◆ WHAT THE TASK REQUIRES ◆
Only one span of the listing below is wanted: the lines from the one with "slot (R10). -/" through the one with "if n.toNat = 0", reproduced exactly, both ends kept.

◆ SUPPLIED MATERIAL ◆
-- ==== Sys2Proof/Machine/YardTable.lean ====
section
/-! DEFINITION. The yard table's own requests (chapter 1): ADMIT, DEPART, DOCK, UNDOCK, READ-TANKER and
READ-COMPARTMENT. As in WashCycle.lean, an owner's last arm cannot be met after the common checks. -/

namespace Sys2Proof.Machine

/-! ## ADMIT -/

/-- The slot whose tanker has a token (R1). -/
def State.slotWithToken (s : State) (token : List Byte) : Option Slot :=
  (List.finRange 12).find? (fun i => match s.ret.tankers[i] with
    | some t => t.token == token
    | none => false)

/-- The lowest-numbered free slot (R10). -/
def State.freeSlot (s : State) : Option Slot :=
  (List.finRange 12).find? (fun i => (s.ret.tankers[i]).isNone)

/-- The record of an admitted compartment (R10). -/
def newCompartment (n capacity : Nat) (history : List ClassNo) : Compartment :=
  ⟨n, capacity, .dirty, history, none, none, none, none, none, none, none, none⟩

/-- Write admitted records, numbering from n + 1, each handed to the notice store as a change of state (R10). -/
def State.admitRecords (s : State) (n : Nat) : List (RecordRef × Nat × List ClassNo) → State
  | [] => s
  | (r, capacity, history) :: rest =>
    (s.changeRecord r (newCompartment (n + 1) capacity history)).admitRecords (n + 1) rest

/-- A taken ADMIT (R10). -/
def State.admitTanker (s : State) (i : Slot) (token : List Byte) (cs : List (Nat × List ClassNo)) : State :=
  let refs := s.ret.freeList.take cs.length
  let s1 := { s with ret := { s.ret with
    tankers := s.ret.tankers.set i (some ⟨token, s.ret.clock, refs, none⟩)
    freeList := s.ret.freeList.drop cs.length } }
  s1.admitRecords 0 (refs.zip cs)

/-- ADMIT (R9, R10). -/
def ownAdmit (_ : Port) (body : List Byte) (s : State) : State × Reply :=
  match body.drop 8 with
  | [] => (s, refuse .format)
  | n :: rest =>
    match sentCompartments n.toNat rest with
    | none => (s, refuse .format)
    | some sent =>
      if n.toNat = 0 ∨ 8 < n.toNat then (s, refuse .range)
      else
        match admittedCompartments sent, tokenOf (body.take 8) with
        | some cs, some token =>
          if cs.any (fun c => c.2.any (fun k => (s.ret.classes[k]).isNone)) then (s, refuse .cargoClass)
          else if (s.slotWithToken token).isSome then (s, refuse .duplicate)
          else
            match s.freeSlot with
            | none => (s, refuse .full)
            | some i =>
              if s.ret.freeList.length < n.toNat then (s, refuse .full)
              else (s.admitTanker i token cs, okay (byte1 (slotNumber i)))
        | _, _ => (s, refuse .range)

/-! ## DEPART -/

/-- Free a departing tanker's records one after another (R11). -/
def State.freeRecords (s : State) : List RecordRef → State
  | [] => s
  | r :: rest => (s.setRecord r none).freeRecords rest

/-- A port's notices without some references (R11). -/
def Notice.without (n : Notice) (refs : List RecordRef) : Notice :=
  Notice.settled n.pendingLines (refs.foldl (fun (v : RefSet) (r : RecordRef) => v.set r false) n.changed)

/-- A taken DEPART (R11). The lapses on their way to a freed record find no state they expect (R129). -/
def State.depart (s : State) (i : Slot) (t : Tanker) : State :=
  let s1 := s.freeRecords t.compartments
  { s1 with
    ret := { s1.ret with
      freeList := s1.ret.freeList ++ t.compartments
      tankers := s1.ret.tankers.set i none }
    act := { s1.act with notices := mapTable (fun n => n.without t.compartments) s1.act.notices } }

/-- A record keeps its tanker on the yard: in a wash state or FILLING (R11). -/
def CState.keepsTanker (x : CState) : Bool := x.isWash || x == .filling

/-- A tanker's records satisfy a test somewhere. -/
def State.anyOfTanker (s : State) (t : Tanker) (f : CState → Bool) : Bool :=
  t.compartments.any (fun r => match s.record r with | some c => f c.state | none => false)

/-- DEPART (R11). -/
def ownDepart (_ : Port) (body : List Byte) (s : State) : State × Reply :=
  match body with
  | [slot] =>
    match s.tankerAt slot.toNat with
    | none => (s, refuse .noTanker)
    | some (i, t) =>
      if t.binding.isSome then (s, refuse .busy)
      else if s.anyOfTanker t CState.keepsTanker then (s, refuse .state)
      else (s.depart i t, okay [])
  | _ => (s, refuse .format)

/-! ## DOCK and UNDOCK -/

/-- The states of a tanker's compartments in number order (DOCK). -/
def State.stateBytes (s : State) (t : Tanker) : List Byte :=
  t.compartments.flatMap (fun r => byte1 (match s.record r with | some c => c.state.code | none => 0))

/-- DOCK's answer in either OK case (R13). -/
def State.dockReply (s : State) (i : Slot) (t : Tanker) : Reply :=
  okay (byte1 (slotNumber i) ++ byte1 t.compartments.length ++ s.stateBytes t)

/-- DOCK's checks and change for a tanker found by its token (R13). -/
def dockAt (p : Position) (i : Slot) (t : Tanker) (s : State) : State × Reply :=
  if s.binding p = some i then (s, s.dockReply i t)
  else if t.binding.isSome ∨ (s.binding p).isSome then (s, refuse .busy)
  else if (s.hold p).nonEmpty then (s, refuse .held)
  else (s.bindTanker p i t, s.dockReply i t)

/-- DOCK (R13). -/
def ownDock (p : Port) (body : List Byte) (s : State) : State × Reply :=
  match p.position with
  | none => (s, refuse .format)
  | some pos =>
    match (tokenOf body).bind s.slotWithToken with
    | none => (s, refuse .noTanker)
    | some i =>
      match s.ret.tankers[i] with
      | none => (s, refuse .noTanker)
      | some t => dockAt pos i t s

/-- The states that refuse an UNDOCK: at a bay the wash states, at the rack FILLING (R14, R15). -/
def undockRefusedBy : Position → CState → Bool
  | .bay _, x => x.isWash
  | .rack, x => x == .filling

/-- UNDOCK (R14, R15). -/
def ownUndock (p : Port) (_ : List Byte) (s : State) : State × Reply :=
  match p.position with
  | none => (s, refuse .format)
  | some pos =>
    match s.boundTanker pos with
    | none => (s, refuse .unbound)
    | some (i, t) =>
      if s.anyOfTanker t (undockRefusedBy pos) then (s, refuse .state)
      else (s.unbindTanker pos i t, okay [])

/-! ## Reading the table -/

/-- A compartment as READ-TANKER reports it (1.7). -/
def State.compartmentLine (s : State) (r : RecordRef) : List Byte :=
  match s.record r with
  | some c => byte1 r.val ++ byte1 c.state.code ++ byte1 (noteCode c.note)
  | none => byte1 r.val ++ byte1 0 ++ byte1 0

/-- A tanker as READ-TANKER reports it (1.7). -/
def State.tankerBytes (s : State) (i : Slot) (t : Tanker) : List Byte :=
  byte1 (slotNumber i) ++ tokenBytes t.token ++ byte4 t.arrival ++ byte1 t.compartments.length
    ++ byte1 (bindingCode t.binding) ++ t.compartments.flatMap s.compartmentLine

/-- READ-TANKER (R17). -/
def ownReadTanker (p : Port) (body : List Byte) (s : State) : State × Reply :=
  match p.position, body with
  | none, [slot] =>
    match s.tankerAt slot.toNat with
    | none => (s, refuse .noTanker)
    | some (i, t) => (s, okay (s.tankerBytes i t))
  | some pos, [] =>
    match s.boundTanker pos with
    | none => (s, refuse .unbound)
    | some (i, t) => (s, okay (s.tankerBytes i t))
  | _, _ => (s, refuse .format)

/-- A list of values at its full length, entries beyond the count as zeroes (10.6). -/
def padded (width : Nat) (bytes : List Byte) : List Byte := bytes ++ List.replicate (width - bytes.length) 0#8

/-- The intent part: flag, class, demand, program (10.6, offsets 11 to 14). -/
def Compartment.intentBytes (c : Compartment) : List Byte :=
  match c.intent with
  | none => [0#8, 0#8, 0#8, 0#8]
  | some k => byte1 1 ++ byte1 (classNumber k) ++ byte1 (match c.demand with | some d => d.code | none => 0)
      ++ byte1 (programNumber c.program)

/-- The progress part (10.6, offsets 15 to 56). -/
def Compartment.progressBytes (c : Compartment) : List Byte :=
  match c.progress with
  | none => List.replicate 42 0#8
  | some p => byte1 1 ++ byte1 p.phaseIndex ++ byte3 p.dose ++ byte1 p.remainder ++ byte2 p.runningTime
      ++ byte1 p.endpointCount ++ byte1 p.sharesHeld ++ byte1 p.marks.number
      ++ byte1 (match p.heldFrom with | some x => x.code | none => 0) ++ byte4 p.queuedSince
      ++ byte4 (p.heldSince.getD 0) ++ byte1 p.phaseDoses.length ++ padded 21 (p.phaseDoses.flatMap byte3)

/-- The wash summary part (10.6, offsets 57 to 86). -/
def Compartment.summaryBytes (c : Compartment) : List Byte :=
  match c.summary with
  | none => List.replicate 30 0#8
  | some w => byte1 1 ++ byte1 w.kind.code ++ byte1 w.phaseDoses.length ++ padded 24 (w.phaseDoses.flatMap byte3)
      ++ (match w.finalConductivity with | none => byte1 0 ++ byte2 0 | some v => byte1 1 ++ byte2 v)

/-- The release part (10.6, offsets 87 to 101). -/
def Compartment.releaseBytes (c : Compartment) : List Byte :=
  match c.release with
  | none => List.replicate 15 0#8
  | some x => byte1 1 ++ byte3 x.certificate ++ byte1 (classNumber x.releasedFor) ++ byte4 x.stamp
      ++ byte4 x.deadline ++ byte2 x.inspector

/-- The fill part (10.6, offsets 102 to 112). -/
def Compartment.fillBytes (c : Compartment) : List Byte :=
  match c.fill with
  | none => List.replicate 11 0#8
  | some f => byte1 1 ++ byte1 (classNumber f.cargo) ++ byte2 f.preset ++ byte3 f.counted
      ++ (match f.reported with | none => byte1 0 ++ byte2 0 | some v => byte1 1 ++ byte2 v)
      ++ byte1 f.marks.number

/-- A compartment record in the layout of 10.6, 113 bytes. -/
def Named.bytes (x : Named) : List Byte :=
  byte1 x.ref.val ++ byte1 (slotNumber x.slot) ++ byte1 x.record.number ++ byte2 x.record.capacity
    ++ byte1 x.record.state.code ++ byte1 x.record.history.length
    ++ padded 3 (x.record.history.flatMap (fun k => byte1 (classNumber k))) ++ byte1 (noteCode x.record.note)
    ++ x.record.intentBytes ++ x.record.progressBytes ++ x.record.summaryBytes ++ x.record.releaseBytes
    ++ x.record.fillBytes

/-- READ-COMPARTMENT (R18). -/
def ownReadCompartment (p : Port) (body : List Byte) (s : State) : State × Reply :=
  match p.position, body with
  | none, [slot, n] =>
    match s.nameAtSlot slot.toNat n.toNat with
    | .error e => (s, refuse e)
    | .ok x => (s, okay x.bytes)
  | some pos, [n] =>
    match s.nameBound pos n.toNat with
    | .error e => (s, refuse e)
    | .ok x => (s, okay x.bytes)
  | _, _ => (s, refuse .format)

end Sys2Proof.Machine
end

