-- ==== Sys2Proof/Machine/Step.lean ====
section
/-! DEFINITION. One step: the command at the front of the queue is taken off it and run; on an empty queue the part
idles (log entry 1). -/

namespace Sys2Proof.Machine

/-- One step. -/
def step (s : State) : Host.Outcome State Fault Refusal :=
  match s.pending with
  | [] => .next s
  | i :: rest => exec i { s with pending := rest }

/-- The command of a table word put at the front of the queue; unchanged where the word spells none. -/
def State.withFetchWord (s : State) (nbits w : Nat) : State :=
  match decodeTableWord nbits w with
  | some i => { s with pending := i :: s.pending }
  | none => s

end Sys2Proof.Machine
end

◆ ANSWER SECTION ◆
/-- The lowest-numbered free slot (R10). -/
def State.freeSlot (s : State) : Option Slot :=
  (List.finRange 12).find? (fun i => (s.ret.tankers[i]).isNone)

/-- The record of an admitted compartment (R10). -/
def newCompartment (n capacity : Nat) (history : List ClassNo) : Compartment :=
  ⟨n, capacity, .dirty, history, none, none, none, none, none, none, none, none⟩

/-- Write admitted records, numbering from n + 1, each handed to the notice store as a change of state (R10). -/
def State.admitRecords (s : State) (n : Nat) : List (RecordRef × Nat × List ClassNo) → State
  | [] => s
  | (r, capacity, history) :: rest =>
    (s.changeRecord r (newCompartment (n + 1) capacity history)).admitRecords (n + 1) rest

/-- A taken ADMIT (R10). -/
def State.admitTanker (s : State) (i : Slot) (token : List Byte) (cs : List (Nat × List ClassNo)) : State :=
  let refs := s.ret.freeList.take cs.length
  let s1 := { s with ret := { s.ret with
    tankers := s.ret.tankers.set i (some ⟨token, s.ret.clock, refs, none⟩)
    freeList := s.ret.freeList.drop cs.length } }
  s1.admitRecords 0 (refs.zip cs)

/-- ADMIT (R9, R10). -/
def ownAdmit (_ : Port) (body : List Byte) (s : State) : State × Reply :=
  match body.drop 8 with
  | [] => (s, refuse .format)
  | n :: rest =>
    match sentCompartments n.toNat rest with
    | none => (s, refuse .format)
    | some sent =>
      if n.toNat = 0 ∨ 8 < n.toNat then (s, refuse .range)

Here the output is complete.